March 17th, 2010 7:04 AM by Joan Rusco
Excuse me home builders, but your bad news may be good news for Minnesota homeowners and VA loan seekers. This week the Fed held their meeting to discuss inflation and rates and the outcome was good for consumers, for now. The Fed left their Federal Funds Rate unchanged (we discussed this rate in greater detail at www.myfhablog.com ). It is likely that investors in mortgage backed securities (MBS) will read the language from the Fed as indicating that inflation is not a problem and there’s no reason for mortgage rates to rise. This even though the year old program of the Fed buying these MBS and keeping rates down comes to an end this month. So, rates are apparently going to stay somewhere in the 5% range for a VA loan, but what’s good about the bad news for builders?
The U.S. Commerce Department reported that new housing starts fell .6% from a month earlier. Apartment construction also fell to its lowest level since the mid 1990’s. That means our construction workers are hurting. But the benefits of this bad news may be homeowners. As the supply of homes for sale decreases there is more of a chance of prices for existing homes to stabilize from their 4 year slide. The supply of homes for sale is bloated way out of proportion and it may even get worse. We’re advising our clients that now is a great time to get a VA loan in Minnesota and buy a house. We at VALoansMN believe this bloated supply of homes for sale and our historic low VA loan rates is presenting an opportunity that could be characterized as “once in a lifetime”.

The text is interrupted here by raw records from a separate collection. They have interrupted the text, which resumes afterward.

/-- What an agent other than the PE does (00_scope.md R15): each is a step of its own. -/
inductive AgentEvent where
  /-- No other agent acts: the PE makes its step, and the events after this one come later. -/
  | pe
  /-- The debugger: an External debug request, the restart, an instruction for the ITR, a read and a write of a register. -/
  | haltRequest
  | restart
  | itr (w : Half)
  | extRead (r : ExtReg)
  | extWrite (r : ExtReg) (v : Word)
  /-- An agent of a Security state reads or writes a register of a register frame (60_exceptions.md R236 to R238). -/
  | frameRead (r : FrameReg) (by_ : Space)
  | frameWrite (r : FrameReg) (by_ : Space) (v : Word)
  /-- The debugger or the power controller: the Core power domain, the debug inputs. -/
  | corePower (on : Bool)
  | debugInputs (doubleLock rootDebug traceAccess : Bool)
  /-- What the watchpoints, breakpoints, Vector Catch and Software Step are programmed to. -/
  | debugEvents (watchpoints : List Watchpoint) (breakpoints vectorCatch : List Word) (softwareStep : Bool)
  /-- The interrupt sources. -/
  | interrupts (i : Interrupts)
  /-- A wake-up event that the spec does not list, which ends a wait; it may set the Event Register (91_not_in_source.md N28). -/
  | wakeUp (setsEvent : Bool)
  /-- Another observer writes a byte, or reads or writes memory so that a monitor is lost. -/
  | observerWrite (key : Nat) (b : Byte)
  /-- The branch record buffer, the Statistical Profiling unit, the trace buffer unit. -/
  | branch (n : Fin 32) (src tgt inf : Word)
  /-- The record of the last exception or exception return. -/
  | exception (n : Fin 32) (src tgt inf : Word)
  | inject (n : Fin 32)
  /-- The timestamp of the branch record buffer is captured (61_debug_pmu_trace.md R273). -/
  | captureTimestamp
  | profile (sample : SpeSample)
  | trace (bytes : List Byte)
  /-- An error is detected. -/
  | error (record : Nat) (src : ErrSource)
  /-- Microarchitectural events: an access to the level 2 data TLB, a reduction speculatively executed. -/
  | l2dTlb (write : Bool)
  | speculated (k : ReduceInstr)
  /-- An SVE operation speculatively executed: whether it is predicated, and has an Active element. -/
  | speculatedSve (predicated anyActive : Bool)
  /-- A cycle, or a Slot, in which no operation is sent: whether the frontend has one available, whether the backend accepts one. -/
  | stall (slot available accepts : Bool)
  /-- A snoop that the PE generates for a demand read of data or a demand fetch: whether it hits outside its caches, and whether
  data comes back. -/
  | snoop (data hit returns : Bool)
  /-- Another microarchitectural event, by its number. -/
  | microarchitectural (event : BitVec 16)
  /-- An event of another PE that shares a component with this one: whether the component is a cache, whether the PEs that share it are
  more than those of the multithreaded processor, and whether the other PE is one of the processor (61_debug_pmu_trace.md R294). -/
  | otherPE (event : BitVec 16) (cache beyond sameProcessor : Bool)
  deriving DecidableEq, Repr
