/-- The printed part of `CountPMUEvents`: prohibited in Secure state and at EL3 (61_debug_pmu_trace.md R321, R320). `cycle`
asks about the cycle counter, which stops with the event counters when PMCR_EL0.DP, bit [5], is 1 (R268). -/
def pmuProhibited (cycle : Bool) (s : State) : Bool :=
  let el3Like := s.cfg.hasEL3 && (curSpace s == .secure || s.ps.el == .el3)
  let spme := el3Like &&
    (if !el3A32 s then !ibit s .MDCR_EL3 17 && has .PMUv3p7 s && !ibit s .MDCR_EL3 35
     else !ictlBit s .sdcr 17)
  let sccd := has .PMUv3p5 s && cycle && el3Like &&
    (if !s.cfg.aarch64.isEmpty then ibit s .MDCR_EL3 23 else ictlBit s .sdcr 23)
  let mccd := has .PMUv3p7 s && cycle && s.cfg.hasEL3 && s.ps.el == .el3 && !el3A32 s &&
    (ibit s .MDCR_EL3 23 || ibit s .MDCR_EL3 34)
  (spme && (!cycle || ibit s .PMCR_EL0 5)) || sccd || mccd

/-- Event counter `n` counts an event now: enabled, not frozen, not prohibited (61_debug_pmu_trace.md R269, R270, R321);
what the source elides is free. -/
def counterCounts (n : Nat) (s : State) : Bool :=
  decide (n < s.cfg.pmuCounters) && ibit s .PMCR_EL0 0 && ibit s .PMCNTENSET_EL0 n &&
    !((frozenFZO s || frozenFZS s) && decide (n < pmn s)) && !pmuProhibited false s &&
    Config.freeBool (.pmuElided n) s.free

/-- PMCCNTR_EL0 counts now (61_debug_pmu_trace.md R268 to R270, R320). -/
def cycleCounterCounts (s : State) : Bool :=
  let dp := ibit s .PMCR_EL0 5
  ibit s .PMCR_EL0 0 && ibit s .PMCNTENSET_EL0 31 &&
    !(frozenFZO s && dp) && !pmuProhibited true s && !(dp && dpfzs s == 0b0001#4 && frozenFZS s) &&
    Config.freeBool (.pmuElided 31) s.free

/-- PMEVTYPER<n>_EL0 as an indirect read sees it. -/
def eventType (n : Nat) (s : State) : Word := if h : n < 31 then ictl s (.pmevtyper ⟨n, h⟩) else 0

/-- Count an event in every event counter that selects it, of those that `here` says. -/
def countEventWhere (here : Nat → Bool) (event : BitVec 16) (s : State) : State :=
  if ibit s .PMCR_EL0 0 && s.cfg.pmuEvents.contains event then
    { s with pmevcntr := s.pmevcntr.mapIdx fun n v =>
        if here n && field (eventType n s) 0 16 == event && counterCounts n s then v + 1 else v }
  else s

/-- Count an event of the PE in every event counter that selects it (61_debug_pmu_trace.md R259, R260). -/
def countEvent (event : BitVec 16) (s : State) : State := countEventWhere (fun _ => true) event s
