-- ==== Sys2Proof/Machine/Translate.lean ====
section
/-! DEFINITION. Address translation, its faults, and the checks of an access (20_memory.md R64, R68, R74, R75, R79 to
R85, R91, R98 to R118; 60_exceptions.md R209; 92_eei_decisions.md D15). -/

namespace Sys2Proof.Machine

/-- What an access is, as the access descriptor of the pseudocode says it (42_loadstore_mte_atomics.md R158, R160). -/
structure AccDesc where
  access : Access
  write : Bool
  /-- A Load-Exclusive or Store-Exclusive: alignment is always checked (42_loadstore_mte_atomics.md R160). -/
  exclusive : Bool
  /-- Tag Unchecked for a reason of the instruction: base register SP with no or an immediate offset, or a literal
  (20_memory.md R84 item 13), DC GZVA (41_system_instructions.md R144), STZGM. -/
  unchecked : Bool
  /-- An atomic access, Load-Acquire or Store-Release that is not exclusive (20_memory.md R116). -/
  acqRel : Bool := false
  /-- An element of a Non-fault load, or not the first of a First-fault load: a fault suppresses it (20_memory.md R118). -/
  nonFault : Bool := false
  /-- Cache maintenance that HCRX_EL2.CMOW and SCTLR_ELx.CMOW act on (41_system_instructions.md R150). -/
  cmow : Bool := false
  deriving DecidableEq, Repr

/-- A hardware update of a descriptor: where it stands, whether its Access flag is set, whether its dirty state is. -/
structure DescUpdate where
  addr : Nat
  af : Bool
  dirty : Bool
  deriving DecidableEq, Repr

/-- Where an access goes. -/
structure Xlat where
  va : Word
  pa : Nat
  space : Space
  type : MemType
  /-- The memory type of stage 1 (42_loadstore_mte_atomics.md R155). -/
  s1Type : MemType
  /-- The memory type that stage 2 provides: the one it forces under HCR_EL2.FWB. -/
  s2Type : MemType
  /-- The intermediate physical address. -/
  ipa : BitVec 52
  alloc : Alloc
  tags : TagAttr
  shareable : Bool
  guarded : Bool
  /-- The location supports unaligned accesses (20_memory.md R110). -/
  unaligned : Bool
  /-- No region of the memory map is there. -/
  absent : Bool
  /-- The register frame it is in, and the offset there. -/
  frame : Option (RegFrame × Nat)
  /-- Stage 2 forced a stage 1 type that is not Write-Back to Write-Back (20_memory.md R116). -/
  forcedWB : Bool
  /-- The value of TCR_ELx the access uses (20_memory.md R106). -/
  tcr : Word
  /-- The MECID of the access (20_memory.md R107, R109). -/
  mecid : Word
  /-- The updates of descriptors that the access makes when it is performed. -/
  updates : List DescUpdate
  /-- A Granule Protection Fault or GPC exception that the granule protection check of the final access gives
  (60_exceptions.md R209). -/
  finalFault : Option LateFault
  deriving DecidableEq, Repr

/-- The key of the byte an access goes to. -/
def Xlat.key (x : Xlat) : Nat := physKey x.space x.pa

/-- Any Device memory type. -/
def isDevice : MemType → Bool
  | .normalWB => false
  | .normalWBOther => false
  | .normalOther => false
  | .normalNC => false
  | _ => true

/-! ### Aborts -/

/-- The fault status codes (PRESUMED, log entry 8). -/
inductive AbortKind where
  | walk (f : WalkFault) (level : Nat) (stage2 : Bool) (ipa : BitVec 52)
  | alignment
  | external
  | tagCheck
  | unsupportedAtomic (stage2 : Bool) (ipa : BitVec 52)
  /-- A match of a watchpoint, by its number (60_exceptions.md R198, R225). -/
  | watchpoint (number : Nat)
  /-- An element access suppressed without an exception, to be reported in the FFR (20_memory.md R118). -/
  | suppressed
  /-- An interrupt taken between the accesses of the instruction (42_loadstore_mte_atomics.md R157). -/
  | interrupted (k : Interrupt)
  deriving DecidableEq, Repr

We fully expect this opportunity to remain for the short term. There are over 3 million existing homes for sale nationwide. There are another 5 million properties estimated to be in mortgage delinquency or foreclosure. We see the homes for sale number to consistently rise through much of this year keeping home prices down. So when we hear housing starts are sliding, we’re not surprised. What is not known is what may happen to mortgage rates. We still believe there could be considerable upward pressure in the not too distant future.